Constitutional Libertarianism

Constitutional Libertarianism

Saturday, November 12, 2016

Equal AND Equitable

People need to understand that the U.S. Constitution and Bill of Rights is not just about equality but about equitability at the same time.

For those unsure, equal means to be divided similarly.  For example, if we allow the privilege of driving on roads in automobiles, then everyone equally should have the opportunity to apply to do so.  If we say that everyone has a right to vote then is it enough to just say that every individual vote must count equally?  Not necessarily.  At least, not according to our founding documents.

We in the U.S. hold as a value the concept that every individual has certain basic natural or god given rights.  When it comes to those natural rights, it isn't enough to just ensure equal applicability of them.  We must recognize them equitably as well.  Thus we are not a simple democracy.  In a simple democracy in which a total tally of votes is taken the majority rules and the minority is over run.

However, there is something called "the mob" because people are often and more often than not, easily, manipulated into forming a voting bloc specifically for the purpose of creating a voting majority.  This is what we now often think of as "gaming the system".    The vote is supposed to ideologically represent a collection of individual votes based on each individuals values, beliefs, knowledge, etc...  When you have groups that try to manipulate people into making their vote based on affiliation with a group or political party as opposed to independent thought, you have an unethical manipulation or "Gaming the system".

Not only that, but the founding documents that establish this country are bound to ensure that every single citizen's natural rights are protected.  That no majority can collude to infringe upon or deny those basic natural rights from any one person, let alone a group of people with shared ideas or values.  In that alone, being "equal" is not enough.  We need to be very on top of what then is equitable or the "fairness" of the enforcement, defense, and application of laws and especially government practices.  Simple majorities in that case are not recognized.

Take for example the current examination of the electoral college after this election.  People claim that the popular vote was won by one candidate while the electoral college was won by the other.  Well, this is why the U.S. is not and never has been a simple Democracy.  It is a Republic because we do not allow a majority to hold sway over certain things that could or might likely interfere with or infringe upon individual's natural rights.  The representative government first role is supposed to be the stewardship and defense of every individual's natural rights.  This is why the Declaration is WAY more important than a lot of people want to give it recognition for.  The Constitution exists and the government formed therein specifically for the purpose of ensuring and defending those natural rights identified and recognized in the Declaration.

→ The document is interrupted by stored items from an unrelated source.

-- ==== Sys2Proof/Machine/Events.lean ====
section
/-! DEFINITION. The Event Controller's inputs (R605 to R615, R1070, Table 13.7): the present level of every source, the
pulse of an edge source, and `settle`, which brings raw and pending bits up to the levels of the state. -/

namespace Sys2Proof.Machine
open Sys2Proof

/-- Clocks and sleep changed. -/
def State.modPw (s : State) (g : Power → Power) : State := { s with pw := g s.pw }

/-- A core changed. -/
def State.modCore (s : State) (c : Fin 2) (g : CoreSt → CoreSt) : State := { s with core := vmod s.core c g }

/-- The timers, UART and pins changed. -/
def State.modIo (s : State) (g : Io → Io) : State := { s with io := g s.io }

/-- UART_STATUS's levels brought up to the FIFOs. -/
def State.uartSync (s : State) : State :=
  (s.wr UART_STATUS_RX_LEVEL s.io.uartRx.length).wr UART_STATUS_TX_LEVEL s.io.uartTx.length

/-- The transmit FIFO filled, as far as it goes, with bytes that wait for it. -/
def State.uartFeed (s : State) : State :=
  (s.modIo (fun i =>
    let n := 16 - i.uartTx.length
    { i with uartTx := i.uartTx ++ i.uartWait.take n, uartWait := i.uartWait.drop n })).uartSync

/-- Bytes sent on the Console UART by the Boot ROM, which waits for room in the FIFO. -/
def State.uartSend (s : State) (l : List Byte) : State := (s.modIo (fun i => { i with uartWait := i.uartWait ++ l })).uartFeed

/-- What a CSR kept by number holds at reset: dcsr shows its version and machine mode (PRESUMED, log entry 18). -/
def csrReset (n : Nat) : Word := if n = 0x7B0 then 0x40000003 else 0

/-- A CSR kept by number. -/
def CoreSt.csrAt (c : CoreSt) (n : Nat) : Word := smGet csrReset n c.csr

/-- A CSR kept by number given a word. -/
def CoreSt.setCsr (c : CoreSt) (n : Nat) (v : Word) : CoreSt := { c with csr := smSet csrReset n v c.csr }

/-- The CORE clock returns (R57). -/
def State.leaveIdle (s : State) : State :=
  if s.pw.sleep = .idle then
    (((s.modPw (fun p => { p with sleep := .active })).wr PWR_STATE_LAST_SLEEP 1).modCore 0
      (fun c => { c with wfi := false })).modCore 1 (fun c => { c with wfi := false })
  else s

/-- An access in IDLE that is a wake source of Table 2.5: it is recorded, and the CORE clock returns (R39, R64, R1074). -/
def State.idleWake (s : State) (src : Nat) : State :=
  if s.pw.sleep = .idle then (s.setBit PWR_WAKE_CAUSE_CAUSE src).leaveIdle else s

/-- How many entries a ring holds (R579). -/
def Ring.count (r : Ring) : Nat := (r.pi + 65536 - r.ci) % 65536

/-- How many entries a ring can hold: 16 × 2^SIZE. -/
def Ring.slots (r : Ring) : Nat := 16 * 2 ^ r.size

/-- A ring's entry size in bytes. -/
def Ring.bytes (r : Ring) : Nat := if r.esize = 0 then 16 else 32

/-- Whether an enabled ring contributes to its group (R597). -/
def Ring.presents (r : Ring) : Bool :=
  r.en && ((decide (0 < r.count) && r.neEn) || (r.hiHit && r.hiEn) || (r.loHit && r.loEn))

/-- A ring's descriptor. -/
def State.ring (s : State) (id : Nat) : Ring := smGet (fun _ => {}) id s.rings

/-- A ring's descriptor changed. -/
def State.setRing (s : State) (id : Nat) (r : Ring) : State :=
  { s with rings := smSet (fun _ => {}) id r s.rings }

/-- The rings that contribute to group `g`, in ascending order (R598). -/
def State.groupRings (s : State) (g : Nat) : List Nat :=
  (s.rings.filter (fun e => e.2.group == g && e.2.presents)).map Prod.fst

/-- The 128 source bits. -/
def srcBit (i : Nat) : BitVec 128 := BitVec.ofNat 128 (2 ^ i)

/-- The present input of each level source of a port (sources 32 + 4n to 35 + 4n). -/
def State.portLevels (s : State) (n : Nat) : List (Nat × Bool) :=
  let mine (w lo k : Nat) : Bool := bitsOf w lo k != 0
  [ (32 + 4 * n, s.flag (SRV_EVENT_WORD n) || mine (s.rd SCE_SAT_SAT) (2 * n) 2
      || mine (s.rd SCE_OVERRUN_CTX) (3 * n) 3 || mine (s.rd SCE_LIVE_WRITE_CTX) (3 * n) 3
      || s.flag (VCM_STATUS_FAULT_OC n))
  , (33 + 4 * n, s.flag (SPN_EVENT_WORD n))
  , (34 + 4 * n, s.flag (FMT_CTX_EVENT_WORD n))
  , (35 + 4 * n, s.flag (CH_EVENT_WORD n)) ]

/-- R655: whether source 5 is asserted. -/
def State.uartLevel (s : State) : Bool :=
  (s.flag UART_CTRL_RX_IE && s.io.uartRx != []) || (s.flag UART_CTRL_TX_IE && decide (s.io.uartTx.length < 4))
    || s.flag UART_STATUS_OVERRUN || s.flag UART_STATUS_FRAMING

/-- The present input of every source that holds its input asserted while a condition holds (Table 13.7). -/
def State.levels (s : State) : List (Nat × Bool) :=
  [(4, s.flag GPIO_STAT_STAT), (5, s.uartLevel)]
  ++ (List.range 8).map (fun i => (8 + i, s.evc.sw.getLsbD i))
  ++ (List.range 16).map (fun g => (16 + g, s.groupRings g != []))
  ++ (List.range 8).flatMap s.portLevels
  ++ (List.range 8).map (fun i => (64 + i, s.bit IDU_EVENT_EV i))
  ++ (List.range 8).map (fun i => (72 + i, s.bit AE_EVENT_EV i))
  ++ (List.range 8).map (fun i => (80 + i, s.bit HQE_EVENT_EV i))
  ++ [(89, s.bit HP_EVENT_EV 1), (90, s.bit HP_EVENT_EV 2),
      (99, s.bit USB_EVENT_EV 3), (100, s.bit USB_EVENT_EV 4), (101, s.bit USB_EVENT_EV 5),
      (104, s.flag INT_CE_STATUS_MEM), (105, s.flag INT_UE_STATUS_MEM),
      (106, s.flag INT_DRAM_STATUS_FAIL || s.flag INT_DRAM_STATUS_TRANSIENT),
      (107, s.flag PROT_STATUS_VALID), (109, s.flag MC_EVENT_UNLOADED),
      (110, s.flag MC_EVENT_ENTROPY_FAIL || s.flag MC_EVENT_AUTH_FAIL || s.flag MC_EVENT_KEY_POISON),
      (111, s.flag LC_EVENT_WORD)]
  ++ (List.range 8).map (fun i => (112 + i, s.bit PWR_EVENT_EV i))
  ++ [(122, s.flag ALM_EVENT_WRITTEN), (123, s.core[0].debug || s.core[1].debug)]

/-- The sources configured as rising edge. -/
def State.edgeMask (s : State) : BitVec 128 :=
  BitVec.ofNat 128 (maskOf 128 (fun i => s.flag (EVC_SRC_CFG_MODE i)))

/-- The inputs as a word. -/
def State.rawNow (s : State) : BitVec 128 :=
  s.levels.foldl (fun a e => if e.2 then a ||| srcBit e.1 else a) 0

/-- R606, R607 and R1070: level sources follow their inputs, and a rising input of an edge source sets its pending bit,
or its coalesced bit where it was pending already. -/
def Evc.follow (e : Evc) (raw edge : BitVec 128) : Evc :=
  let rising := raw &&& ~~~e.raw &&& edge
  { e with
    raw := raw
    pend := (e.pend &&& edge) ||| rising ||| (raw &&& ~~~edge)
    coal := e.coal ||| (rising &&& e.pend) }


/-- Whether a source is deliverable (R608). -/
def State.deliverable (s : State) (i : Nat) : Bool := s.evc.pend.getLsbD i && !s.flag (EVC_MASK_BIT i)

/-- The deliverable sources that are wake sources (R612). -/
def State.wakeSources (s : State) : BitVec 128 :=
  BitVec.ofNat 128 (maskOf 128 (fun i => s.deliverable i && s.flag (EVC_SRC_CFG_WAKE i)))

/-- Whether some deliverable source is a wake source (R612). -/
def State.eventWake (s : State) : Bool :=
  (List.range 128).any (fun i => s.deliverable i && s.flag (EVC_SRC_CFG_WAKE i))

/-- Whether the part is ACTIVE with no device-level transition under way. -/
def State.awake (s : State) : Bool := s.pw.sleep == .active && s.pw.goal == .none

/-- A Dawn from STANDBY begins: the domains that were on before (R67, Table 2.6). -/
def State.standbyDawn (s : State) : State :=
  s.modPw (fun p => { p with
    goal := .fromStandby, wakePend := false, done := [],
    todo := [11, 1, 10, 15].filter (fun d => d == 15 || p.onBefore.testBit d) })

/-- A doorbell or event that wakes (2 or 3 of Table 2.5) outside ACTIVE: recorded, and where it `starts` it ends IDLE, starts
the Dawn from STANDBY, or is latched in the Dusk towards it (R64, R79, R85, R96, R97). In NADIR neither is a wake source; in
the Dusk towards it they are recorded only. -/
def State.ringsWake (s : State) (src : Nat) (starts : Bool) : State :=
  if s.awake || (s.pw.goal == .none && s.pw.sleep == .nadir) then s
  else
    let s := s.setBit PWR_WAKE_CAUSE_CAUSE src
    if starts then
      match s.pw.goal, s.pw.sleep with
      | .none, .idle => s.leaveIdle
      | .none, _ => s.standbyDawn
      | .toStandby, _ => s.modPw (fun p => { p with wakePend := true })
      | _, _ => s
    else s

/-- The EVC brought up to the present inputs. -/
def State.evcSync (s : State) : State := { s with evc := s.evc.follow s.rawNow s.edgeMask }

/-- The store of the command that ends becomes the one that loss of supply may interrupt next (R630). -/
def State.mramSync (s : State) : State := { s with mram := { last := s.mram.now } }

/-- The EVC brought up to the present inputs; outside ACTIVE a wake source that has become deliverable is a wake event
(R64, R85). While the part is ACTIVE, it changes nothing outside the EVC. -/
def settleEvc (s : State) : State :=
  let s := s.evcSync
  let now := s.wakeSources
  let s1 := { s with evc := { s.evc with woken := now } }
  if now &&& ~~~s.evc.woken = 0 then s1 else s1.ringsWake 3 (s.bit PWR_WAKE_EN_EN 3)

/-- What the end of a command brings: the EVC settled, and the command's store to MRAM noted as the last one. -/
def settle (s : State) : State := (settleEvc s).mramSync

/-- A pulse at the input of source `i`: an edge source becomes pending, or coalesced (R606, R607); a level source
follows the pulse and falls again. -/
def pulse (i : Nat) (s : State) : State :=
  if s.flag (EVC_SRC_CFG_MODE i) then
    if s.evc.pend.getLsbD i then { s with evc := { s.evc with coal := s.evc.coal ||| srcBit i } }
    else { s with evc := { s.evc with pend := s.evc.pend ||| srcBit i } }
  else s

/-- The source a core would claim now (R609): the highest PRIO above its threshold, the lowest ID among equals. -/
def State.claimable (s : State) (c : Nat) : Option Nat :=
  (List.range 128).foldl (fun (best : Option Nat) i =>
    if s.deliverable i && s.rd (EVC_SRC_CFG_TARGET i) == c + 1 && decide (s.rd (EVC_THRESH_THRESH c) < s.rd (EVC_SRC_CFG_PRIO i)) then
      match best with
      | none => some i
      | some b => if s.rd (EVC_SRC_CFG_PRIO b) < s.rd (EVC_SRC_CFG_PRIO i) then some i else some b
    else best) none

/-- A core's MTIMECMP (R639). -/
def State.mtimecmp (s : State) (c : Nat) : Nat :=
  if c = 0 then s.rd MTIMECMP_A_HI_CMP * 2 ^ 32 + s.rd MTIMECMP_A_LO_CMP
  else s.rd MTIMECMP_B_HI_CMP * 2 ^ 32 + s.rd MTIMECMP_B_LO_CMP

/-- Whether a core is available: PD_CORE is on and the core has been released. -/
def State.coreOn (s : State) (c : Fin 2) : Bool := s.on 1 && s.core[c].run

/-- Whether a core has an enabled interrupt pending: external (R609), timer or software (R624), each where its bit of mie
is 1 (the bits are PRESUMED, log entry 18). -/
def State.irqPending (s : State) (c : Fin 2) : Bool :=
  let mie := s.core[c].csrAt 0x304
  (mie.getLsbD 11 && (s.claimable c.val).isSome)
    || (mie.getLsbD 3 && (if c = 0 then s.flag SYS_MSIP_A else s.flag SYS_MSIP_B))
    || (mie.getLsbD 7 && decide (s.mtimecmp c.val ≤ s.io.mtime))

/-- A power event of Table 2.13: its PWR_EVENT bit is set (R1076). -/
def State.pwrEvent (s : State) (i : Nat) : State := s.setBit PWR_EVENT_EV i

/-- The outcome of a command: the state reached, with the event inputs settled. -/
def fin (s : State) : Host.Outcome State Fault Refusal := .next (settle s)

end Sys2Proof.Machine
end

That means equitable as well as equal.  Those representatives and the government's first task is to protect the individual from the fickle majority.

Urban areas collect a lot of people densely into geographically small areas.  Rural areas are often more widely dispersed and more sparely populated.  In terms of being equal, because there are more people in urban areas, a majority is very easy to be attained.    However, just because of the nature of easily formed majority of numbers into specific area, that does not mean those more widely and sparsely distributed areas have any less importance or value to their votes.  In a popular vote only the majority counts and urban areas notoriously win those because of sheer numbers.  The mob rules.

To be equitable, or to be fair about counting or valuing more individuals votes respectively, The electoral college seeks to level the playing field, so to speak, so that those people in those rural and less densely populated areas are represented as best as can be in such a large geographic area such as the U.S. covers.

The people wanting to do away with the electoral college only care about being equal in that everyone got to vote but don't care one whit that everyone's vote counts or is represented equitably.  They believe that popularity must equal "right".  That's not how it works here.  History has taught us nothing if not that large groups of people can be led into making bad decisions.  Remember our mothers words to us as children.  "Just because "Everyone" seems to be doing it doesn't make it right.  It only means that it is popular."

Is the electoral college the perfect way to ensure equitability?  No, but then, as people, we are fooling only ourselves if we seriously think we will ever accomplish anything perfectly.  As a matter of fact, the more people involved only increases the likelihood that it will go less perfectly.

So, very sorry to burst any bubbles out there, but in the U.S. your majority does not matter when it comes to making sure the minority does not unfairly have their rights infringed upon.

I hate to say it, I voted for Johnson, but the pun cannot be ignored...  Equitability "trumps" popularity when it comes to defending individuals natural rights.